**Instructions for the task**
Your reply should hold the line containing "(∃ r ∈ s.engine.reading" and every later line of the records, reproduced exactly, and no other lines.

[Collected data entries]
/-- The array changes only where the store engine is at work: no other command touches it, a read in flight
changes its own slot at most, and so does the rebuild's read where none is in flight, and while a VALUE write is in
flight no command but a read's failing cells touches the record's other copy or its identity, whatever tears the
write (1.4, 7.1). -/
def Obligations.OnlyTheEngineWritesTheArray : Prop :=
  ∀ (c : Instr) (s t : State), storeWf s.store = true → exec c s = .next t →
    (∀ x, t.record x ≠ s.record x →
      (∃ f ∈ s.engine.flight, f.entry.slot = x) ∨
      (∃ r ∈ s.engine.reading <|> s.dir.rebuild.map Rebuild.request,
        r.slot = x ∧ ∃ change, c = .storeReadComplete change) ∨
      (c = .entryStart ∧ ∃ e ∈ s.engine.waiting.head?, e.slot = x)) ∧
    ((∀ change, c ≠ .storeReadComplete change) → ∀ f ∈ s.engine.flight, ∀ copy g,
      f.step = .writeValue copy g →
        (t.record f.entry.slot).copy copy.other = (s.record f.entry.slot).copy copy.other ∧
        (t.record f.entry.slot).identity = (s.record f.entry.slot).identity)
end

**Result**
      (∃ r ∈ s.engine.reading <|> s.dir.rebuild.map Rebuild.request,
        r.slot = x ∧ ∃ change, c = .storeReadComplete change) ∨
      (c = .entryStart ∧ ∃ e ∈ s.engine.waiting.head?, e.slot = x)) ∧
    ((∀ change, c ≠ .storeReadComplete change) → ∀ f ∈ s.engine.flight, ∀ copy g,
      f.step = .writeValue copy g →
        (t.record f.entry.slot).copy copy.other = (s.record f.entry.slot).copy copy.other ∧
        (t.record f.entry.slot).identity = (s.record f.entry.slot).identity)
end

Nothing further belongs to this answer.